I understand that if you roll $10$ $6$-faced dice (D6) the different outcomes should be $60,466,176$ right? (meaning $1/60,466,176$ probability)
but if you are playing a board-game, you don't care about that right? what matters is the sum of the numbers in the end, so it should anyway be $1/60$ instead of whatever right? because its a sum not $10$ individual rolls.
so a $60$ face die (D60) should be the same as rolling all the dice right? if not can someone please explain? I've been looking all over the net for a compelling answer but there is none. I've seen a D60 can be used as $2$ D6 but also there is no explanation for this.
if not, what would be the number of faces needed for an equivalent single die that can replace $10$ D6. I know so far the D120 is the last possible die that can be made, but it doesn't matter, I just want to know too...
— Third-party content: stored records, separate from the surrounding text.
-- ==== Sys2Proof/Safety.lean ====
section
/-! DEFINITION. Safety.lean: what counts as a safe run: the memories in their canonical form, and the queue holding commands that a sender
can form. -/
namespace Sys2Proof.Machine

/-- The memories are in canonical form: addresses rising, no entry at the value that an unlisted address reads as. -/
def State.MemInv (s : State) : Prop := s.mem.wf

/-- Every waiting command is one that a sender can form. -/
def State.QueueInv (s : State) : Prop := ∀ c ∈ s.pending, c.wf = true

/-- A state that a run may reach. -/
def State.Safe (s : State) : Prop := s.MemInv ∧ s.QueueInv

end Sys2Proof.Machine
end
EDIT: Sorry I forgot to mention in some tabletop games Dice can have $0$, so you'd treat all $6$ sided dice as going from $0$ to $5$, making minimum value of $0$ possible in all $10$ rolls. But still that changes the maximum in the same way minimum used to be, now the max you get in 6 sided dice is $50$, while on the 60 sided die it would be $59$ if we apply a $-1$ to all results... it gets messy, and this detail doesn't really change much
No, the probability distribution of the sum of the faces of rolling $10$ $6$-sided dice is different than that of rolling a single $60$-sided die.
For obvious reasons, this is because you can roll any number between $1$ and $9$ with a $60$-sided die, but cannot attain such a sum with $10$ $6$-sided dice.
The probability distribution of a single $6$-sided die can be modeled with the generating function $$\frac{1}{6}(x+x^2+x^3+x^4+x^5+x^6)$$ Where the coefficient of $x^k$ is the probability of rolling a $k$. Moreover, the probability distribution of the sum of rolling $10$ $6$-sided dice can be modeled as $$\frac{1}{6^{10}}(x+x^2+x^3+x^4+x^5+x^6)^{10}$$ Where the coefficient of $x^k$ is the probability of rolling a sum of $k$. It can be clearly seen that this expansion is completely different than the generating function that models the probability distribution of rolling a $60$-sided die i.e. $$\frac{1}{60}(x+x^2+x^3+\ldots+x^{59}+x^{60})$$
However, there are some interesting ideas that you can get from using these generating functions. For example, we have that $$\frac{1}{6}(x+x^2+x^3+x^4+x^5+x^6)$$ $$=\frac{1}{6}x(1+x+x^2+x^3+x^4+x^5)$$ $$=\frac{1}{6}x(1+x^3)(1+x+x^2)$$ $$=\frac{1}{6}x(1+x)(1-x+x^2)(1+x+x^2)$$ We can take two dice, and say that their generating function for their probability distribution is $$=\frac{1}{6^2}x^2(1+x)^2(1-x+x^2)^2(1+x+x^2)^2$$ $$=\frac{1}{6^2}[(1+x)(1+x+x^2)x^2][(1+x)(1+x+x^2)(1-x+x^2)^2]$$ $$=\frac{1}{6^2}[x^2+2x^3+2x^4+x^5][1+x^2+x^3+x^4+x^5+x^7]$$ This means we can replace two $6$-sided dice with, for example, a die with faces of $2,3,3,4,4,5$ and a die with faces of $0,2,3,4,5,7$, and the sum from rolling these two dice will have the same probability distribution as rolling two standard $6$-sided dice. We can extend this process to the generating functions for more $6$-sided dice and create some wacky dice that still have the same probability distribution.